Just as darkness has no capacity to make itself visible, in the same way matter no longer has any inner activity that could give rise to a further outer activity.

As such, it is merely passive, and the eternal process of consecutive production of ever lower levels of reality necessarily comes to an end. But importantly for us, it is the realm at which the activity of Soul informed by Consciousness becomes phenomenal and perceptible. It would be wrong to say that matter does not exist at all, or is a nothing.

According to this theory, at any rate, matter exists, but not as a separate ontological principle distinct from the One with effects of its own. Rather, it is a fringe phenomenon of the life of the soul, a by-product of the activity of higher realms of Being. As such, it is no thing, an entirely immaterial and formless non-entity. This Plotinian doctrine was destined to raise controversy among later Neoplatonists, when it was proposed that matter should at the very least have the property of undefined three-dimensionality.

An even more controversial doctrine connected to matter was the explanation of evil. Plotinus had tried to uphold the view, consistent with his entire ontology, that at no point in the great chain of Being coming from above does anything emerge that could be regarded as evil, or the cause of evil. Nevertheless, evil, and in particular moral evil, is obviously part of our experience of the world, and an explanation had to be given as to where it originated.

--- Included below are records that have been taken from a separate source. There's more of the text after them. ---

-- ==== Sys2Proof/Laws/Step.lean ====
section
/-! SUPPORT. What an accepted word and a step can do, said once (30_encoding.md R90; 70_reset_and_hazards.md R220). -/

namespace Sys2Proof.Machine

/-- An illegal word sets `ILL` and nothing else (60_exceptions.md R204). -/
theorem execWord_illegal {w : CmdWord} {e : DecodeError} (h : decode w = .error e) (s : State) :
    execWord w s = .next (setIll true s) := by
  simp [execWord, h]

/-- A legal word is the command it decodes to. -/
theorem execWord_legal {w : CmdWord} {i : Instr} (h : decode w = .ok i) (s : State) : execWord w s = exec i s := by
  simp [execWord, h]

/-- With no move to make the block holds its state (60_exceptions.md R215). -/
theorem step_idle {s : State} (h : s.pending = []) : step s = .next s := by
  simp [step, h]

/-- A reset between two commands (70_reset_and_hazards.md R220). -/
theorem step_reset {s : State} {rest : List HostMove} (h : s.pending = .reset :: rest) :
    step s = .next (resetBlock (takeMove s)) := by
  simp [step, h]

/-- A word is accepted and has its effect. -/
theorem step_command {s : State} {w : CmdWord} {rest : List HostMove} (h : s.pending = .command w :: rest) :
    step s = execWord w (acceptWord s) := by
  simp [step, h]

/-- An accepted word leaves the host's list and is counted. -/
theorem acceptWord_eq {s : State} {m : HostMove} {rest : List HostMove} (h : s.pending = m :: rest) :
    acceptWord s = { s with pending := rest, cp := s.cp + 1 } := by
  simp [acceptWord, takeMove, h]

/-- All a step that has a next state can be: no move, a reset, an illegal word, or a command. -/
theorem step_next {s t : State} (h : step s = .next t) :
    (s.pending = [] ∧ t = s) ∨
    (∃ rest, s.pending = .reset :: rest ∧ t = resetBlock (takeMove s)) ∨
    (∃ w rest e, s.pending = .command w :: rest ∧ decode w = .error e ∧ t = setIll true (acceptWord s)) ∨
    (∃ w rest i, s.pending = .command w :: rest ∧ decode w = .ok i ∧ exec i (acceptWord s) = .next t) := by
  cases hp : s.pending with
  | nil =>
    rw [step_idle hp] at h
    exact .inl ⟨rfl, (Host.Outcome.next.inj h).symm⟩
  | cons m rest =>
    cases m with
    | reset =>
      rw [step_reset hp] at h
      exact .inr (.inl ⟨rest, rfl, (Host.Outcome.next.inj h).symm⟩)
    | command w =>
      rw [step_command hp] at h
      cases hd : decode w with
      | error e =>
        rw [execWord_illegal hd] at h
        exact .inr (.inr (.inl ⟨w, rest, e, rfl, hd, (Host.Outcome.next.inj h).symm⟩))
      | ok i =>
        rw [execWord_legal hd] at h
        exact .inr (.inr (.inr ⟨w, rest, i, rfl, hd, h⟩))

/-- All a command that has a next state can have done, the whole instruction set at once: it was suppressed, or it is one
of the eleven with its effect. -/
theorem exec_next {i : Instr} {s t : State} (h : exec i s = .next t) :
    (precond i s = false ∧ t = setSqe true s ∧
      ((∃ ch, i = .kchar ch) ∨ i = .kend ∨ i = .mac ∨ i = .trunc ∨ i = .gen)) ∨
    (precond i s = true ∧
      ((i = .nop ∧ t = s) ∨
      (i = .clr ∧ t = resetBlock s) ∨
      (i = .kinit ∧ t =
        { s with
          acc := 0#12, nb := 0#4, kne := false, kblk := zeroBlock, kfill := 0#7, klen := 0#64, klong := false
          h := zeroChain, digest := Vector.replicate 20 0x00#8, offset := 0#4, bin := 0#31, code := 0#20
          digits := Vector.replicate 6 0x00#8
          status := { s.status with kv := false, isf := false, ka := true, dv := false, ov := false } }) ∨
      (∃ ch, i = .kchar ch ∧
        ((s.status.isf = true ∨ charClass ch = .strip) ∧ t = s ∨
        s.status.isf = false ∧ charClass ch = .invalid ∧ t = setIsf true s ∨
        s.status.isf = false ∧ reachesKeyLimit s = false ∧
          ∃ v, charClass ch = .symbol v ∧ t = shiftIn v { s with kne := true })) ∨
      (i = .kend ∧ t = kendBody s) ∨
      (∃ x, i = .tload x ∧ t = loadCounter (counterOf x) s) ∨
      (∃ x, i = .cload x ∧ t = loadCounter x s) ∨
      (i = .mac ∧ t = macCore (invalCode s)) ∨
      (i = .trunc ∧ t = truncCore s) ∨
      (i = .gen ∧ t = truncCore (macCore (invalCode s))) ∨
      (∃ sp k, i = .peek sp k ∧
        ((∃ b, memRead sp k.toNat s = some b ∧ t = { s with rdata := b }) ∨
        ¬ i.WellFormed ∧ t = setIll true s)))) := by
  cases i with
  | nop => cases h; simp [precond]
  | clr => cases h; simp [precond]
  | kinit =>
    rw [show exec .kinit s = execKinit s from rfl, execKinit_eq] at h
    cases h
    simp [precond]
  | kchar ch =>
    rcases execKchar_next h with ⟨_, rfl⟩ | ⟨_, _, rfl⟩ | ⟨_, _, _, rfl⟩ | ⟨_, _, _, rfl⟩ | ⟨_, _, _, v, _, rfl⟩ <;>
      simp_all [precond]
  | kend => rcases execKend_next h with ⟨_, rfl⟩ | ⟨_, rfl⟩ <;> simp_all [precond]
  | tload x => cases h; simp [precond]
  | cload x => cases h; simp [precond]
  | mac => rcases execMac_next h with ⟨_, rfl⟩ | ⟨_, _, rfl⟩ <;> simp_all [precond]
  | trunc => rcases execTrunc_next h with ⟨_, rfl⟩ | ⟨_, rfl⟩ <;> simp_all [precond]
  | gen => rcases execGen_next h with ⟨_, rfl⟩ | ⟨_, _, rfl⟩ <;> simp_all [precond]
  | peek sp k =>
    rcases execPeek_next h with ⟨b, hb, rfl⟩ | ⟨hm, rfl⟩
    · simp [precond, hb]
    · have hn := memRead_isSome sp k.toNat s
      rw [hm] at hn
      have hw : ¬ (Instr.peek sp k).WellFormed := by simpa [Instr.WellFormed, Instr.wellFormed] using hn
      simp [precond, hw]

/-- No command touches the host's side of the port. -/
theorem exec_host {i : Instr} {s t : State} (h : exec i s = .next t) : t.pending = s.pending ∧ t.cp = s.cp := by
  cases i with
  | nop => cases h; simp
  | clr => cases h; simp
  | kinit => cases h; simp
  | kchar ch =>
    rcases execKchar_next h with ⟨_, rfl⟩ | ⟨_, _, rfl⟩ | ⟨_, _, _, rfl⟩ | ⟨_, _, _, rfl⟩ | ⟨_, _, _, v, _, rfl⟩ <;> simp
  | kend =>
    rcases execKend_next h with ⟨_, rfl⟩ | ⟨_, rfl⟩
    · simp
    · unfold kendBody
      dsimp only
      split
      · simp
      · split
        · split <;> simp
        · simp
  | tload x => cases h; simp
  | cload x => cases h; simp
  | mac => rcases execMac_next h with ⟨_, rfl⟩ | ⟨_, _, rfl⟩ <;> simp
  | trunc => rcases execTrunc_next h with ⟨_, rfl⟩ | ⟨_, rfl⟩ <;> simp
  | gen => rcases execGen_next h with ⟨_, rfl⟩ | ⟨_, _, rfl⟩ <;> simp
  | peek sp k => rcases execPeek_next h with ⟨_, _, rfl⟩ | ⟨_, rfl⟩ <;> simp

end Sys2Proof.Machine
end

Yet importantly, matter is not an independent principle of evil in any Manichean or Gnostic sense, as it has no active power on its own. Rather, evil arises if and when higher beings, and in particular human beings, direct their attention towards the material world below, instead of the intelligible world above, and have an all-encompassing concern for it.

The regard downwards, as it were, rather than upwards towards Consciousness and the divine essences, is what contaminates the soul and renders it morally evil. Even though it is surprising how much explanatory force for the nature and existence of moral evil this theory affords, it remained controversial even among Neoplatonists. Proclus, in the fifth century, dedicated an entire treatise to repudiating Plotinus on this point. Proclus abandoned the comforting notion of the essential goodness of humanity and, not unlike Augustine before him, insisted on the real possibility of the moral depravity of the human soul qua soul.

As human beings we are, with our bodies, part of the material world; but importantly, we are living organisms that can place ourselves in opposition to the needs and concerns of the body and reflect upon our own condition.